**Exercise brief:** From the data below, copy exactly the lines that lie between the one holding "if keep then" and the one holding "l.waiters)).retireWith key id)", including both, and nothing more.

Stored data entries:
········

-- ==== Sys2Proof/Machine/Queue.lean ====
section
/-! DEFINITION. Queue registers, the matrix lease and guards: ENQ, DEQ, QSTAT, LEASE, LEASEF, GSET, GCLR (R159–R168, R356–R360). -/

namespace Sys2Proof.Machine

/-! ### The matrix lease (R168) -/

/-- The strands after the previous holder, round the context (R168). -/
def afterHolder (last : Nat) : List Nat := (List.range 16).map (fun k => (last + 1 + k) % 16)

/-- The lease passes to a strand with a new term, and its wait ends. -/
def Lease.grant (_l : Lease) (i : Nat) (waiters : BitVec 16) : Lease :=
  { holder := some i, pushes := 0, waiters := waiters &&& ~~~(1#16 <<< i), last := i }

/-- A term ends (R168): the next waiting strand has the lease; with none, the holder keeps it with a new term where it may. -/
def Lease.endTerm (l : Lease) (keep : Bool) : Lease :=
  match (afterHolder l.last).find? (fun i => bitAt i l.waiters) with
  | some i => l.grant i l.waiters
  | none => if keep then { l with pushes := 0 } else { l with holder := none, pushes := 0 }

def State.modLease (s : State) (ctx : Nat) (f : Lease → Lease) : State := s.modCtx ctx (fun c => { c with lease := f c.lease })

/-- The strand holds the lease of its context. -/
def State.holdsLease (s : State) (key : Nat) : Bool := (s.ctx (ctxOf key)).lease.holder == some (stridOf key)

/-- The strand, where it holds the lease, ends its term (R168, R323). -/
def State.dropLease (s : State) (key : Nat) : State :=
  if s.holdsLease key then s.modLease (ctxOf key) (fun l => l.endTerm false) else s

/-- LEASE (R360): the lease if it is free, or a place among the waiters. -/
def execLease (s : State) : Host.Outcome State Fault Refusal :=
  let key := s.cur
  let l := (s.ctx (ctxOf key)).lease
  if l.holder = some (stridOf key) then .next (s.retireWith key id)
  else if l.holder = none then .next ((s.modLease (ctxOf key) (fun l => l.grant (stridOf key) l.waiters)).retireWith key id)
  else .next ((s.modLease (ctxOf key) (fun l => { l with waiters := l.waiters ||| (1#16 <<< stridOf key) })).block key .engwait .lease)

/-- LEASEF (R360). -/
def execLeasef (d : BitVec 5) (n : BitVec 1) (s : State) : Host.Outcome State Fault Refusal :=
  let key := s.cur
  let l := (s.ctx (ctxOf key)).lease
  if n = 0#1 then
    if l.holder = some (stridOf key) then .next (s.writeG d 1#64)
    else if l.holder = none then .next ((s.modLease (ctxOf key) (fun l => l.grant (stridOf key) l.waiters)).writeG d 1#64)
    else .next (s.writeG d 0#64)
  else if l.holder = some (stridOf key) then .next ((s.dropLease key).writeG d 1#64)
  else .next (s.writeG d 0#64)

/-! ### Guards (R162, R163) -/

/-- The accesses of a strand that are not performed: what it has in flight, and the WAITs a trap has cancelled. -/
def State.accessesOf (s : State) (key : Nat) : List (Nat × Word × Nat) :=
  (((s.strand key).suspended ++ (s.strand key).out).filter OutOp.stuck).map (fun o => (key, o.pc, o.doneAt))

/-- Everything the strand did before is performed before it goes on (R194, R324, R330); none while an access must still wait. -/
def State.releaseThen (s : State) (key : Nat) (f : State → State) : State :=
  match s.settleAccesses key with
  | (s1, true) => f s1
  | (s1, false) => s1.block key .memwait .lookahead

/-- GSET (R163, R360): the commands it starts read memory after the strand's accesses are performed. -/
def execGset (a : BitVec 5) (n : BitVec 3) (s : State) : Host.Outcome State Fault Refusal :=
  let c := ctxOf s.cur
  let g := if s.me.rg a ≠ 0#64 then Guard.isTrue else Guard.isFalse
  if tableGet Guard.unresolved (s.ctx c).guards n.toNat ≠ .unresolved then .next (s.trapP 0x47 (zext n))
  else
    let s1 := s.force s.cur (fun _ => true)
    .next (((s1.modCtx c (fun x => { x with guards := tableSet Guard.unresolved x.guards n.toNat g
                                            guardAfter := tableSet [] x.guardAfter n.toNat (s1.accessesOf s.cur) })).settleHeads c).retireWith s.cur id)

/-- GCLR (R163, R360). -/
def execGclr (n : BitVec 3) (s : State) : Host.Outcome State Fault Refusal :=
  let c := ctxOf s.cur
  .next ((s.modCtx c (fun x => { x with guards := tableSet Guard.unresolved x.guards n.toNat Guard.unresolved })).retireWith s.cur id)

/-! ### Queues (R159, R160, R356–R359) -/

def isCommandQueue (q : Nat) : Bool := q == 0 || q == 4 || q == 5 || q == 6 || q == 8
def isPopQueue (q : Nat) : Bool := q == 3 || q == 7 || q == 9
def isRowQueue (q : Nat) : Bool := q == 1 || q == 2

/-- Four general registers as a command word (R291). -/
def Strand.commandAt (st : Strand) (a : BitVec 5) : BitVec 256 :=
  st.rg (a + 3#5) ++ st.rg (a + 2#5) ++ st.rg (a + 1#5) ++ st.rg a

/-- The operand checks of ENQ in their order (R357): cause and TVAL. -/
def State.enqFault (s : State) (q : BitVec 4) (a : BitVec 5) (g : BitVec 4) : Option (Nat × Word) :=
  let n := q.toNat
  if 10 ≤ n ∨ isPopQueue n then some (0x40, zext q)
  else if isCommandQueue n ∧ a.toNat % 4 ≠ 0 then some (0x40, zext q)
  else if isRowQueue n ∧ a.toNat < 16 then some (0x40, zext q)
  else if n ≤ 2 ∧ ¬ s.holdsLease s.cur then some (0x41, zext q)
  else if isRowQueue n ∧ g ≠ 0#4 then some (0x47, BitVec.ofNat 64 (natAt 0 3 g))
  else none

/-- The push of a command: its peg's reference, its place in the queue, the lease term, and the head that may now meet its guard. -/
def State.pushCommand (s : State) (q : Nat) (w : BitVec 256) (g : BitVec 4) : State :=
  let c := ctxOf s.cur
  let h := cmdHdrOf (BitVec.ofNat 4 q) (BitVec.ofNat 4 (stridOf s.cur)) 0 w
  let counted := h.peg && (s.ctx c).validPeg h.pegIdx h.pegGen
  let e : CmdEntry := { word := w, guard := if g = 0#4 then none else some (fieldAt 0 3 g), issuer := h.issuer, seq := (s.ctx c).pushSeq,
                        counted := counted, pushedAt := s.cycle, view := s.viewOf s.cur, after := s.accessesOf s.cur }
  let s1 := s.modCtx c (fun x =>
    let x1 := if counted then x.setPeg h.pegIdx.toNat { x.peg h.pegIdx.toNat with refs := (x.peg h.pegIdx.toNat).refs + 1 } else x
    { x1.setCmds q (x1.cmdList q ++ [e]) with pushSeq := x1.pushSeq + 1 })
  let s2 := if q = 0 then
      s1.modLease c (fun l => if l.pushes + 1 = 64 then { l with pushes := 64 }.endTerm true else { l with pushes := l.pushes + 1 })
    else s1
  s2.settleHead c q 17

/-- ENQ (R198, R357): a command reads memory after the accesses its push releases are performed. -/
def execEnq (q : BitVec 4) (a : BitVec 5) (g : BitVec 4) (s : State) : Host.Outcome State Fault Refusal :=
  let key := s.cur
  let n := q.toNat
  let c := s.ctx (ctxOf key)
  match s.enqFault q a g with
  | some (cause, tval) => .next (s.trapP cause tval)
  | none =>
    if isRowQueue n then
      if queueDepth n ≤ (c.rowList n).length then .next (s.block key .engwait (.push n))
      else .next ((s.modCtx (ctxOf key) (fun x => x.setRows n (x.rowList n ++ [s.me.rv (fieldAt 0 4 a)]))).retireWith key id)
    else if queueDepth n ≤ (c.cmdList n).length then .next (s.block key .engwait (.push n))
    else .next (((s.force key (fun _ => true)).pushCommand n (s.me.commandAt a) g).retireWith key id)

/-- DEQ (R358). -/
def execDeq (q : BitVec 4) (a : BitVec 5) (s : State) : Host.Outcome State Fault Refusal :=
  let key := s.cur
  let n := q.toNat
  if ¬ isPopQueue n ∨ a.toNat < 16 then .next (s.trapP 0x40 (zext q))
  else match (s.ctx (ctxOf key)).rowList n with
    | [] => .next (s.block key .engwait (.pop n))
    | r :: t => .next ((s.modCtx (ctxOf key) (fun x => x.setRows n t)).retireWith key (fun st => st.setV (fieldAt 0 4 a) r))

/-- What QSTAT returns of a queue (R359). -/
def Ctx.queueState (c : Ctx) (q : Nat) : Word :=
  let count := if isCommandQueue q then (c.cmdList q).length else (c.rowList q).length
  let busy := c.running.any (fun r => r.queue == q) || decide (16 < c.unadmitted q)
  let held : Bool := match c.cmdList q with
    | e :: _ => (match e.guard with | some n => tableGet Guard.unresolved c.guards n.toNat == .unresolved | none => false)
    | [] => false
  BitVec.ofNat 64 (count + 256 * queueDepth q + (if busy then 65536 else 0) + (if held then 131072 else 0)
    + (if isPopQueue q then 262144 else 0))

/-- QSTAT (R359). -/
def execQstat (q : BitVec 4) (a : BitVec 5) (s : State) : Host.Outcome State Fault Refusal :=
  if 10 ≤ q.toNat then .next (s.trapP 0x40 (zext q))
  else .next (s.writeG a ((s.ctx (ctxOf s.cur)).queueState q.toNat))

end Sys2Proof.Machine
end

········

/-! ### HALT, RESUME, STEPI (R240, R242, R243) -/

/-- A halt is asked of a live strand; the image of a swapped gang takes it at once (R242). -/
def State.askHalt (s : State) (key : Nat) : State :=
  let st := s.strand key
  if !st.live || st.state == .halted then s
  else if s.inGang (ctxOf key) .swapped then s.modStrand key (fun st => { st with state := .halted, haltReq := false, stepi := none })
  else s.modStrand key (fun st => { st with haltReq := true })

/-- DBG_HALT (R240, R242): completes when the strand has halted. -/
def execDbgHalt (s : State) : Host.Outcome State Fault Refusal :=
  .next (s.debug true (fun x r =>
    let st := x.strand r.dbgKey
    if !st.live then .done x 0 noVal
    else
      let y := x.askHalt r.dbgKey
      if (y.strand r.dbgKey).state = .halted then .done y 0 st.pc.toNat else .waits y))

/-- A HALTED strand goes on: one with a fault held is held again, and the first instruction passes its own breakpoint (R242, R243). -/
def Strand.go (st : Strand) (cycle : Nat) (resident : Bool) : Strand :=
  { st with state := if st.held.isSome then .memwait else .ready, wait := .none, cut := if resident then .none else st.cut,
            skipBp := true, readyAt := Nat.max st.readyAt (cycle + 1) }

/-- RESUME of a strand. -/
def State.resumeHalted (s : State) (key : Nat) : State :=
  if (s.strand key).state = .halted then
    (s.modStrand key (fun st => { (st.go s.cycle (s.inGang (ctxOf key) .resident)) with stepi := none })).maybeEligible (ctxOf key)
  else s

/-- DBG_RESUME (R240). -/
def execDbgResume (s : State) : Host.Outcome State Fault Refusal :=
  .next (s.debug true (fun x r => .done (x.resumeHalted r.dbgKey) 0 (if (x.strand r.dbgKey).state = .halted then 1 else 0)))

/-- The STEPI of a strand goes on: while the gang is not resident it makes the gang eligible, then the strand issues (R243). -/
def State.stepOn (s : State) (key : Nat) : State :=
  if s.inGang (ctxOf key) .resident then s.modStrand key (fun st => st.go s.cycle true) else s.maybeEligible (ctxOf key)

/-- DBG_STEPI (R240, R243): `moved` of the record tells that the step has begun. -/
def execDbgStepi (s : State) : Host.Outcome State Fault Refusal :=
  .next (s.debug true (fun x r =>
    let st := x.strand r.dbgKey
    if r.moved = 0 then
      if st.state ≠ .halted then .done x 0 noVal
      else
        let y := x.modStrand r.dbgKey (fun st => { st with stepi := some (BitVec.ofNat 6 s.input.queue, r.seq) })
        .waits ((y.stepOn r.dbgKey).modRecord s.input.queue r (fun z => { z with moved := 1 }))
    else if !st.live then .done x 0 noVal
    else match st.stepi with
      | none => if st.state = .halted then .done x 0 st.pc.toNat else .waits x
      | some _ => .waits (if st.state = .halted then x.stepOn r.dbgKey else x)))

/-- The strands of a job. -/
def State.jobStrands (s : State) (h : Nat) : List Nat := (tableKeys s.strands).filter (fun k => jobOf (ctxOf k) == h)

········

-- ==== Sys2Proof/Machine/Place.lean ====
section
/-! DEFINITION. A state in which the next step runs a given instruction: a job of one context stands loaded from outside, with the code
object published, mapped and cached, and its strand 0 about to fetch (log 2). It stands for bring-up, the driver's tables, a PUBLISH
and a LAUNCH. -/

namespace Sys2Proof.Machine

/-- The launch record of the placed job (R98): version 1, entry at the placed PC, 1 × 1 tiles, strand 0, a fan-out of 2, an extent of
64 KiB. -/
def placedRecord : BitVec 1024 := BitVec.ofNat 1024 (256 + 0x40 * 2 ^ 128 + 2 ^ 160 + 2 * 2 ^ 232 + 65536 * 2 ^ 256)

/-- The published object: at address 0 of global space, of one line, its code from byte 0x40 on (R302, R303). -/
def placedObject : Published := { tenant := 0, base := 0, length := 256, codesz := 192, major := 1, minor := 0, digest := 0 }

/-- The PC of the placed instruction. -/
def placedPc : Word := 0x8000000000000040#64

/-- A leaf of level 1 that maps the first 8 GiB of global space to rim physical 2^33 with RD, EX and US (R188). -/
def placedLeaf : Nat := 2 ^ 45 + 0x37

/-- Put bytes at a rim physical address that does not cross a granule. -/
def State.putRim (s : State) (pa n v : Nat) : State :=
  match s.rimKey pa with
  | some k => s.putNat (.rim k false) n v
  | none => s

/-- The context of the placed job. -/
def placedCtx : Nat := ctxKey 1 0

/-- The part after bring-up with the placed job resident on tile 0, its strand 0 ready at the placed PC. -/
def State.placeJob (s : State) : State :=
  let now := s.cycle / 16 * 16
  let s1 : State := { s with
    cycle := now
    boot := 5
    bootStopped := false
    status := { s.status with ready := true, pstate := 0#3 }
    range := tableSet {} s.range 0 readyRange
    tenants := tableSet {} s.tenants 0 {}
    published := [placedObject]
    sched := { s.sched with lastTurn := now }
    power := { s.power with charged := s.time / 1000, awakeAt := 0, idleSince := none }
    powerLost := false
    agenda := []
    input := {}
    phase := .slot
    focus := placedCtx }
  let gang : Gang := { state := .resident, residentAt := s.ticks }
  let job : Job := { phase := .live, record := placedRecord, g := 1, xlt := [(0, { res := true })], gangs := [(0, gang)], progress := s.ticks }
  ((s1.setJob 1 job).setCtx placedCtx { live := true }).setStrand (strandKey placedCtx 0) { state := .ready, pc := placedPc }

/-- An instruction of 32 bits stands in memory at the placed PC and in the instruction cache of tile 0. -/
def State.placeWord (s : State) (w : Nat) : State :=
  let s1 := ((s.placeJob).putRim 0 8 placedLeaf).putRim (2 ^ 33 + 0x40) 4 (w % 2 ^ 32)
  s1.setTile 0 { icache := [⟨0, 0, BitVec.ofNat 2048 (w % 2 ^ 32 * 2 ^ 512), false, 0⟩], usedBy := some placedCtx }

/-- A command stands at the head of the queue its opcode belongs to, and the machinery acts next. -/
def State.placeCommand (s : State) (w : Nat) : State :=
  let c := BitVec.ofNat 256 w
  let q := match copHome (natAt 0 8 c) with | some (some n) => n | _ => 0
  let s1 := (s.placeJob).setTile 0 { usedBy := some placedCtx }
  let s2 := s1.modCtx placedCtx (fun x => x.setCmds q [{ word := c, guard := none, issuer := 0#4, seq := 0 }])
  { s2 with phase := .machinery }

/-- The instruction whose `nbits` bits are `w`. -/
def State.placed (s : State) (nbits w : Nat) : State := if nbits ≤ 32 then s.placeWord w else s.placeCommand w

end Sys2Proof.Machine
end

········

**Task output:**
  | none => if keep then { l with pushes := 0 } else { l with holder := none, pushes := 0 }

def State.modLease (s : State) (ctx : Nat) (f : Lease → Lease) : State := s.modCtx ctx (fun c => { c with lease := f c.lease })

/-- The strand holds the lease of its context. -/
def State.holdsLease (s : State) (key : Nat) : Bool := (s.ctx (ctxOf key)).lease.holder == some (stridOf key)

/-- The strand, where it holds the lease, ends its term (R168, R323). -/
def State.dropLease (s : State) (key : Nat) : State :=
  if s.holdsLease key then s.modLease (ctxOf key) (fun l => l.endTerm false) else s

/-- LEASE (R360): the lease if it is free, or a place among the waiters. -/
def execLease (s : State) : Host.Outcome State Fault Refusal :=
  let key := s.cur
  let l := (s.ctx (ctxOf key)).lease
  if l.holder = some (stridOf key) then .next (s.retireWith key id)
  else if l.holder = none then .next ((s.modLease (ctxOf key) (fun l => l.grant (stridOf key) l.waiters)).retireWith key id)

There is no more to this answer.